The three joint ventures, or farm-outs, aim to help Pemex, formally known as Petroleos Mexicanos, develop areas with private capital and expertise.
In each case, Pemex would retain a 50 percent stake in the project but will cede operational control.
The auction run by industry regulator, National Hydrocarbons Commission, is only the second time partnership rights for a Pemex project have been made available.
The first joint venture auctioned last December was won by Australia's BHP Billiton (LON:BLT), which took a 60 percent operating interest in Pemex's deepwater Trion project, a development seen requiring some $11 billion over the life of the contract.
BHP is not bidding for any of the projects on the block on Wednesday, but speaks highly of its minority partner.
"We have been very pleasantly surprised with (Pemex's) quality, both technically, commercially and from an understanding of how to do work in Mexico," said Steve Pastor, BHP's Houston-based president of petroleum.
Ten bidders have pre-qualified for the auction.
Six are aiming to operate as Pemex's sole partner, including China Offshore Oil Corporation, Colombia's national producer Ecopetrol and Germany's DEA Deutsche Erdoel.
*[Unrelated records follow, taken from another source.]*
-- ==== Sys2Proof/Tests/Slice0.lean ====
section
/-! SUPPORT. Sys2Proof/Tests/Slice0.lean: the model's own tests. Expected results are those of
95_test_vectors.md (named by their id) or the rules' own examples; where the spec's files differ, the test
says which it follows. The last part shows, for every statement with hypotheses, that they can be met. -/

namespace Sys2Proof.Tests
open Sys2Proof.Machine

/-! ### Helpers -/

/-- A running state with one word at the counter. -/
def at_ (pc w : Word) : State :=
  { State.reset with pc := pc, mem := Memory.write16 [] pc.toNat w, status := .running }

/-- The same with `n` entries in use, all `e`. -/
def withStack (s : State) (n : Fin 17) (e : Word) : State :=
  { s with stack := Vector.replicate 16 e, sp := n }

/-- A check on the state after one step; false where there is none. -/
def stepHas (s : State) (p : State → Bool) : Bool :=
  match step s with
  | .next t => p t
  | .fault _ => false
  | .refused _ => false

/-! ### Decoding (words written out from 30_encoding.md R64: c, x, y, d) -/

theorem test_decode_halt : decodeWord 0b0000_0000_0000_0000#16 = .halt := by decide            -- E1
theorem test_decode_ret : decodeWord 0b0000_0000_1110_1110#16 = .ret := by decide              -- E2
theorem test_decode_call : decodeWord 0b0010_0001_0000_0000#16 = .call 0x100 := by decide      -- E3
theorem test_decode_call_top : decodeWord 0b0010_1111_1111_1111#16 = .call 0xFFF := by decide  -- E4
theorem test_decode_add : decodeWord 0b1000_0000_0001_0100#16 = .add 0 1 := by decide          -- E5
theorem test_decode_add_asymmetric : decodeWord 0b1000_0001_0010_0100#16 = .add 1 2 := by decide -- A17
theorem test_decode_neighbours :                                                               -- E7 to E14
    [0x00E0, 0x01EE, 0x0001, 0x1234, 0x8015, 0x8010, 0xF00F, 0x0EEE].all
      (fun w : Word => decodeWord w == .unimplemented w) = true := by decide
theorem test_decode_bytes : decodeBytes [0x21, 0x00, 0xAB] = .ok (.call 0x100, [0xAB]) := by rfl
theorem test_decode_truncated : decodeBytes [0x21] = .error (.truncated 1) := by rfl
theorem test_decode_table_word : decodeTableWord 16 0x8124 = some (.add 1 2) := by decide
theorem test_encode_call : encode (.call 0x100) = 0x2100 := by decide                          -- R69
theorem test_encode_add : encode (.add 0 1) = 0x8014 := by decide                              -- R69

/-! ### WellFormed refuses a catch-all term for a word of each defined row -/

theorem test_illformed_halt : (Instr.unimplemented 0x0000).wellFormed = false := by decide
theorem test_illformed_ret : (Instr.unimplemented 0x00EE).wellFormed = false := by decide
theorem test_illformed_call : (Instr.unimplemented 0x2ABC).wellFormed = false := by decide
theorem test_illformed_add : (Instr.unimplemented 0x8AB4).wellFormed = false := by decide
theorem test_wellformed_other : (Instr.unimplemented 0x8AB5).wellFormed = true := by decide

/-! ### Instructions, one step each -/

theorem test_halt : stepHas (at_ 0x004 0x0000)                                                 -- C1
    (fun t => t.pc == 0x006 && t.status == .halted) = true := by decide
theorem test_call : stepHas (at_ 0xFFE 0x2000)                                                 -- C8
    (fun t => t.pc == 0x000 && t.sp == 1 && t.stack.get 0 == 0x1000) = true := by decide
theorem test_call_overflow : stepHas (withStack (at_ 0x010 0x2200) 16 0x002)                   -- C4
    (fun t => t.pc == 0x012 && t.sp == 16 && t.status == .faulted .stackOverflow) = true := by decide
theorem test_ret : stepHas (withStack (at_ 0x104 0x00EE) 1 0x002)                              -- C3
    (fun t => t.pc == 0x002 && t.sp == 0 && t.stack.get 0 == 0x002) = true := by decide
theorem test_ret_underflow : stepHas (at_ 0x010 0x00EE)                                        -- C5
    (fun t => t.pc == 0x012 && t.sp == 0 && t.status == .faulted .stackUnderflow) = true := by decide
theorem test_add : stepHas (((at_ 0 0x8014).writeReg 0 250).writeReg 1 10)                     -- A1
    (fun t => t.readReg 0 == 4 && t.readReg 1 == 10 && t.readReg 15 == 1) = true := by decide
theorem test_add_into_flag : stepHas (((at_ 0 0x8F14).writeReg 15 200).writeReg 1 100)         -- A13
    (fun t => t.readReg 15 == 1 && t.readReg 1 == 100) = true := by decide
theorem test_unimplemented : stepHas (at_ 0 0x1234)                                            -- F6
    (fun t => t.pc == 0x002 && t.status == .faulted (.unimplementedOpcode 0x1234)) = true := by decide

/-! ### The fetch check -/

theorem test_fetch_out_of_bounds : stepHas { at_ 0 0 with pc := 0x1000 }                       -- F3
    (fun t => t.pc == 0x1000 && t.status == .faulted (.fetchOutOfBounds 0x1000)) = true := by decide
theorem test_fetch_misaligned : stepHas { at_ 0 0 with pc := 0x101 }                           -- P5
    (fun t => t.pc == 0x101 && t.status == .faulted (.fetchMisaligned 0x101)) = true := by decide
/-- At `0xFFF` both conditions hold: R81 and R135 check the bound first (vector C7 says otherwise: log 7). -/
theorem test_fetch_last_byte : stepHas { at_ 0 0 with pc := 0xFFF }
    (fun t => t.status == .faulted (.fetchOutOfBounds 0xFFF)) = true := by decide

/-! ### Memory, the host's commands, the load -/

theorem test_overlapping_words :                                                               -- M10
    Memory.write16 (Memory.write16 [] 0x010 0x1122) 0x011 0x3344 =
      [(0x010, 0x11), (0x011, 0x33), (0x012, 0x44)] := by decide
theorem test_zero_is_unlisted : Memory.write16 (Memory.write16 [] 0x100 0xABCD) 0x101 0x0000 =
    [(0x100, 0xAB)] := by decide
theorem test_write_last_word :                                                                 -- M6, M7
    (hostCommand (.writeInstruction 4094 0x1234) State.reset).1.mem = [(4094, 0x12), (4095, 0x34)] ∧
    (hostCommand (.writeInstruction 4095 0x1234) State.reset).2 = .error .invalidAddress := by decide
theorem test_register_bounds :                                                                 -- H2, H3
    (hostCommand (.writeRegister 15 7) State.reset).1.readReg 15 = 7 ∧
    (hostCommand (.writeRegister 16 7) State.reset).2 = .error .invalidRegister := by decide
theorem test_counter_bounds :                                                                  -- H6, H8
    (hostCommand (.setProgramCounter 0x0FFE) State.reset).1.pc = 0x0FFE ∧
    (hostCommand (.setProgramCounter 4096) State.reset).2 = .error .invalidProgramCounter := by decide
theorem test_run_from_reset : (hostCommand .run State.reset).2 = .run .halted := by rfl        -- F1
theorem test_placed_word : stepHas (State.reset.withFetchWord 16 0x2100)                       -- C2
    (fun t => t.pc == 0x100 && t.stack.get 0 == 0x002) = true := by decide
theorem test_assembler_rejects : assemble (.call 0x1000) = none ∧ assemble (.add 16 0) = none ∧
    assembleText ['.', 'w', 'o', 'r', 'd', ' ', '0', 'x', '1', '2', '3', '4'] = some 0x1234 := by decide
theorem test_reset_memory_wf : State.reset.mem.wf = true := by decide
Four others have pre-qualified in consortia, including a tie-up between U.S.-based Murphy Oil (NYSE:MUR) and Mexican independent Sierra Oil & Gas.
The projects on offer include a production-sharing contract for the shallow water Ayin-Batsil area, and license contracts for the onshore blocks, Ogarrio and Cardenas-Mora.
Ayin-Batsil is a 423 square mile (1,096 sq km) mostly heavy oil field along the southern edge of the Gulf of Mexico believed to contain 359 million barrels of oil equivalent (boe) in proven, probable and possible reserves.
The Ayin-Batsil tie-up will be awarded based on which bidder offers the government the largest share of operating profits, with a minimum set at 18.2 percent and a maximum of 25 percent.
The onshore contracts will be awarded based on which bidder offers the government the largest additional royalty, with a minimum set at 1 percent and a maximum of 13 percent. In the case of a tie, the bidder offering the largest cash bond wins.